§ **Task to carry out**
Quote exactly and only this range of lines in the data below: the line that holds "theorem digitsValue_stripTrailing (t" to the line that holds "characters (R192). -/", both included.

§ **Dataset items**
-- ==== Sys2Proof/Laws/Text.lean ====
section
/-! SUPPORT. Digit strings: their lengths, the numbers they spell, and the walk over a Decimal text (20_memory.md R43,
R44; R111, R112, R191 to R193). -/

namespace Sys2Proof.Machine

open Sys2Proof

theorem digitChar_toNat {d : Nat} (h : d < 10) : (digitChar d).toNat = 0x30 + d := by
  rw [digitChar, BitVec.toNat_ofNat, Nat.mod_eq_of_lt (by omega)]

theorem digitValue_digitChar {d : Nat} (h : d < 10) : digitValue (digitChar d) = d := by
  rw [digitValue, digitChar_toNat h]; omega

theorem isDigit_digitChar {d : Nat} (h : d < 10) : isDigit (digitChar d) = true := by
  simp [isDigit, digitChar_toNat h]; omega

theorem digitValue_lt {b : Byte} (h : isDigit b = true) : digitValue b < 10 := by
  simp [isDigit] at h; rw [digitValue]; omega

/-- A digit character is the character of its number. -/
theorem digitChar_digitValue {b : Byte} (h : isDigit b = true) : digitChar (digitValue b) = b := by
  have hv := digitValue_lt h
  simp [isDigit] at h
  apply BitVec.eq_of_toNat_eq
  rw [digitChar_toNat hv, digitValue]; omega

@[simp] theorem digitsValue_nil : digitsValue [] = 0 := rfl

theorem digitsValue_append (a b : List Byte) :
    digitsValue (a ++ b) = digitsValue a * 10 ^ b.length + digitsValue b := by
  induction a with
  | nil => simp
  | cons x a ih => simp only [List.cons_append, digitsValue, ih, List.length_append, Nat.pow_add]; ring

theorem digitsValue_lt {t : List Byte} (h : t.all isDigit = true) : digitsValue t < 10 ^ t.length := by
  induction t with
  | nil => simp
  | cons b t ih =>
    rw [List.all_cons, Bool.and_eq_true] at h
    have hb := digitValue_lt h.1
    have ht := ih h.2
    calc digitValue b * 10 ^ t.length + digitsValue t < (digitValue b + 1) * 10 ^ t.length := by
          rw [Nat.add_mul]; omega
      _ ≤ 10 * 10 ^ t.length := Nat.mul_le_mul_right _ hb
      _ = 10 ^ (t.length + 1) := by ring

@[simp] theorem digitsValue_replicate_zero (n : Nat) : digitsValue (List.replicate n zeroChar) = 0 := by
  induction n with
  | zero => rfl
  | succ n ih => rw [List.replicate_succ, digitsValue, ih]; simp [digitValue, zeroChar]

theorem all_isDigit_replicate_zero (n : Nat) : (List.replicate n zeroChar).all isDigit = true := by
  simp [List.all_replicate, isDigit, zeroChar]

@[simp] theorem digitString_length (n v : Nat) : (digitString n v).length = n := by
  induction n with
  | zero => rfl
  | succ n ih => simp [digitString, ih]

theorem digitString_all (n v : Nat) : (digitString n v).all isDigit = true := by
  induction n with
  | zero => rfl
  | succ n ih => rw [digitString, List.all_cons, isDigit_digitChar (Nat.mod_lt _ (by decide)), ih]; rfl

/-- The digit string of a number spells it modulo `10^n`. -/
theorem digitsValue_digitString (n v : Nat) : digitsValue (digitString n v) = v % 10 ^ n := by
  induction n with
  | zero => simp [digitString, Nat.mod_one]
  | succ n ih =>
    rw [digitString, digitsValue, ih, digitString_length, digitValue_digitChar (Nat.mod_lt _ (by decide)), Nat.pow_succ,
      Nat.mod_mul, Nat.mul_comm]
    ring

/-- Two digit strings of one length that spell one number are the same string. -/
theorem digits_eq_of_value_eq {a b : List Byte} (hl : a.length = b.length) (ha : a.all isDigit = true)
    (hb : b.all isDigit = true) (hv : digitsValue a = digitsValue b) : a = b := by
  induction a generalizing b with
  | nil => exact (List.length_eq_zero_iff.mp hl.symm).symm
  | cons x a ih =>
    cases b with
    | nil => simp at hl
    | cons y b =>
      rw [List.all_cons, Bool.and_eq_true] at ha hb
      have hl' : a.length = b.length := by simpa using hl
      have hA := digitsValue_lt ha.2
      have hB := digitsValue_lt hb.2
      rw [hl'] at hA
      rw [digitsValue, digitsValue, hl'] at hv
      have hq : digitValue x = digitValue y := by
        have e1 := Nat.mul_add_div (Nat.pow_pos (n := b.length) (by decide : 0 < 10)) (digitValue x) (digitsValue a)
        have e2 := Nat.mul_add_div (Nat.pow_pos (n := b.length) (by decide : 0 < 10)) (digitValue y) (digitsValue b)
        rw [Nat.div_eq_of_lt hA, Nat.mul_comm, hv] at e1
        rw [Nat.div_eq_of_lt hB, Nat.mul_comm] at e2
        omega
      rw [hq] at hv
      have hxy : x = y := by rw [← digitChar_digitValue ha.1, hq, digitChar_digitValue hb.1]
      rw [hxy, ih hl' ha.2 hb.2 (by omega)]

@[simp] theorem parseLimbs_length (n : Nat) (t : List Byte) : (parseLimbs n t).length = n := by
  induction n generalizing t with
  | zero => rfl
  | succ n ih => simp [parseLimbs, ih]

theorem all_take {t : List Byte} (h : t.all isDigit = true) (n : Nat) : (t.take n).all isDigit = true :=
  List.all_eq_true.mpr fun _ hx => List.all_eq_true.mp h _ (List.mem_of_mem_take hx)

theorem all_drop {t : List Byte} (h : t.all isDigit = true) (n : Nat) : (t.drop n).all isDigit = true :=
  List.all_eq_true.mpr fun _ hx => List.all_eq_true.mp h _ (List.mem_of_mem_drop hx)

/-- A chunk of at most 18 digits is below BASE (R111). -/
theorem chunk_lt {t : List Byte} (h : t.all isDigit = true) : digitsValue (t.take LD) < BASE := by
  have h1 := digitsValue_lt (all_take h LD)
  have h2 : (t.take LD).length ≤ LD := by simp
  rw [BASE_eq]
  exact h1.trans_le (Nat.pow_le_pow_right (by decide) h2)

/-- The limbs parsed from digits are below BASE (R111, R22). -/
theorem parseLimbs_limb_lt {n : Nat} {t : List Byte} (h : t.all isDigit = true) {l : Word} (hl : l ∈ parseLimbs n t) :
    l.toNat < BASE := by
  induction n generalizing t with
  | zero => simp [parseLimbs] at hl
  | succ n ih =>
    rcases List.mem_cons.mp hl with rfl | hl
    · rw [toNat_ofNat_of_lt_BASE (chunk_lt h)]; exact chunk_lt h
    · exact ih (all_drop h LD) hl

theorem magWf_parseLimbs {c : Config} {t : List Byte} (h : t.all isDigit = true) :
    magWf c (parseLimbs c.N t) = true :=
  (magWf_iff _ _).mpr ⟨parseLimbs_length _ _, fun _ hl => parseLimbs_limb_lt h hl⟩

/-- The limbs parsed from `18·n` digits hold the number the digits spell (R43, R111). -/
theorem val_parseLimbs {n : Nat} {t : List Byte} (h : t.all isDigit = true) (hl : t.length = n * LD) :
    val (parseLimbs n t) = digitsValue t := by
  induction n generalizing t with
  | zero =>
    have ht : t = [] := by simpa using hl
    rw [ht]; rfl
  | succ n ih =>
    have hd : (t.drop LD).length = n * LD := by rw [List.length_drop, hl, Nat.add_mul]; omega
    conv_rhs => rw [← List.take_append_drop LD t, digitsValue_append, hd]
    rw [parseLimbs, val_cons, ih (all_drop h LD) hd, toNat_ofNat_of_lt_BASE (chunk_lt h), parseLimbs_length, BASE_eq,
      ← Nat.pow_mul, Nat.mul_comm LD n]

theorem digits_cons (l : Word) (ls : List Word) : digits (l :: ls) = digitString LD l.toNat ++ digits ls := rfl

@[simp] theorem digits_length (m : List Word) : (digits m).length = m.length * LD := by
  induction m with
  | nil => simp [digits]
  | cons l ls ih => rw [digits_cons, List.length_append, ih, digitString_length, List.length_cons]; ring

theorem digits_all (m : List Word) : (digits m).all isDigit = true := by
  induction m with
  | nil => rfl
  | cons l ls ih => rw [digits_cons, List.all_append, ih, digitString_all]; rfl

/-- The digits of a magnitude spell its number (R10, R112). -/
theorem digitsValue_digits {m : List Word} (h : ∀ l ∈ m, l.toNat < BASE) : digitsValue (digits m) = val m := by
  induction m with
  | nil => rfl
  | cons l ls ih =>
    rw [digits_cons, digitsValue_append, digitsValue_digitString, ih (fun x hx => h x (by simp [hx])), digits_length,
      val_cons, ← BASE_eq, Nat.mod_eq_of_lt (h l (by simp)), BASE_eq, ← Nat.pow_mul, Nat.mul_comm LD]

/-- Parsing the digits of a magnitude gives it back (R111, R112). -/
theorem parseLimbs_digits {m : List Word} (h : ∀ l ∈ m, l.toNat < BASE) : parseLimbs m.length (digits m) = m := by
  have h1 : val (parseLimbs m.length (digits m)) = val m := by
    rw [val_parseLimbs (digits_all m) (digits_length m), digitsValue_digits h]
  have h2 := nat_val (m := parseLimbs m.length (digits m)) (fun l hl => parseLimbs_limb_lt (digits_all m) hl)
  rw [h1, parseLimbs_length, nat_val h] at h2
  exact h2.symm

/-- Stripping leading zeros keeps the number. -/
theorem digitsValue_stripLeading (t : List Byte) : digitsValue (stripLeading t) = digitsValue t := by
  induction t with
  | nil => rfl
  | cons b t ih =>
    rw [stripLeading, List.dropWhile_cons]
    split
    · rename_i hb
      rw [beq_iff_eq.mp hb, ← stripLeading, ih, digitsValue]; simp [digitValue, zeroChar]
    · rfl

theorem stripLeading_length_le (t : List Byte) : (stripLeading t).length ≤ t.length :=
  (List.dropWhile_suffix _).length_le

theorem stripLeading_all {t : List Byte} (h : t.all isDigit = true) : (stripLeading t).all isDigit = true :=
  List.all_eq_true.mpr fun _ hx => List.all_eq_true.mp h _ ((List.dropWhile_suffix _).subset hx)

/-- What stripping leaves does not start with `'0'`. -/
theorem stripLeading_head (t : List Byte) : (stripLeading t).head? ≠ some zeroChar := by
  induction t with
  | nil => simp [stripLeading]
  | cons b t ih =>
    rw [stripLeading, List.dropWhile_cons]
    split
    · exact ih
    · rename_i hb; simpa using hb

/-- Stripping trailing zeros removes a run of zeros at the end. -/
theorem stripTrailing_append (t : List Byte) :
    t = stripTrailing t ++ List.replicate (t.length - (stripTrailing t).length) zeroChar := by
  have h : t.reverse = t.reverse.takeWhile (· == zeroChar) ++ t.reverse.dropWhile (· == zeroChar) :=
    List.takeWhile_append_dropWhile.symm
  have hz : t.reverse.takeWhile (· == zeroChar) =
      List.replicate (t.reverse.takeWhile (· == zeroChar)).length zeroChar := by
    refine List.eq_replicate_iff.mpr ⟨rfl, fun b hb => ?_⟩
    have := List.all_takeWhile (p := (· == zeroChar)) (l := t.reverse)
    exact beq_iff_eq.mp (List.all_eq_true.mp this b hb)
  have hr := congrArg List.reverse h
  rw [List.reverse_reverse, List.reverse_append, hz, List.reverse_replicate] at hr
  have hl := congrArg List.length hr
  rw [List.length_append, List.length_replicate] at hl
  rw [stripTrailing]
  conv_lhs => rw [hr]
  congr 2
  omega

theorem stripTrailing_length_le (t : List Byte) : (stripTrailing t).length ≤ t.length := by
  have h := congrArg List.length (stripTrailing_append t)
  rw [List.length_append] at h; omega

theorem stripTrailing_all {t : List Byte} (h : t.all isDigit = true) : (stripTrailing t).all isDigit = true := by
  rw [stripTrailing_append t, List.all_append, Bool.and_eq_true] at h
  exact h.1

/-- The digits stripped at the end scale the number by their count. -/
theorem digitsValue_stripTrailing (t : List Byte) :
    digitsValue (stripTrailing t) * 10 ^ (t.length - (stripTrailing t).length) = digitsValue t := by
  conv_rhs => rw [stripTrailing_append t, digitsValue_append]
  simp

/-- What stripping leaves does not end with `'0'`. -/
theorem stripTrailing_getLast (t : List Byte) : (stripTrailing t).getLast? ≠ some zeroChar := by
  rw [stripTrailing, List.getLast?_reverse]
  exact stripLeading_head t.reverse

/-- The padded digit string has ND characters (R192). -/
theorem padDecimal_length {c : Config} {ip fp : List Byte} (hN : c.K ≤ c.N) (hi : ip.length ≤ c.I)
    (hf : fp.length ≤ c.F) : (padDecimal c ip fp).length = c.ND := by
  have : c.I + c.F = c.ND := by rw [Config.I, Config.F, Config.ND, ← Nat.add_mul]; congr 1; omega
  simp [padDecimal]; omega

theorem padDecimal_all {c : Config} {ip fp : List Byte} (hi : ip.all isDigit = true) (hf : fp.all isDigit = true) :
    (padDecimal c ip fp).all isDigit = true := by
  simp only [padDecimal, List.all_append, hi, hf, all_isDigit_replicate_zero, Bool.and_true]

/-- The padded digit string spells the number scaled to F fractional digits (R192). -/
theorem digitsValue_padDecimal {c : Config} {ip fp : List Byte} (hf : fp.length ≤ c.F) :
    digitsValue (padDecimal c ip fp) = digitsValue ip * 10 ^ c.F + digitsValue fp * 10 ^ (c.F - fp.length) := by
  rw [padDecimal, digitsValue_append, digitsValue_append, digitsValue_append]
  simp only [digitsValue_replicate_zero, List.length_replicate, Nat.zero_mul, Nat.zero_add, Nat.add_zero]
  conv_rhs => rw [show c.F = fp.length + (c.F - fp.length) by omega, Nat.pow_add]
  rw [Nat.add_sub_cancel_left]; ring

end Sys2Proof.Machine
end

§ **Solved problem**
theorem digitsValue_stripTrailing (t : List Byte) :
    digitsValue (stripTrailing t) * 10 ^ (t.length - (stripTrailing t).length) = digitsValue t := by
  conv_rhs => rw [stripTrailing_append t, digitsValue_append]
  simp

/-- What stripping leaves does not end with `'0'`. -/
theorem stripTrailing_getLast (t : List Byte) : (stripTrailing t).getLast? ≠ some zeroChar := by
  rw [stripTrailing, List.getLast?_reverse]
  exact stripLeading_head t.reverse

/-- The padded digit string has ND characters (R192). -/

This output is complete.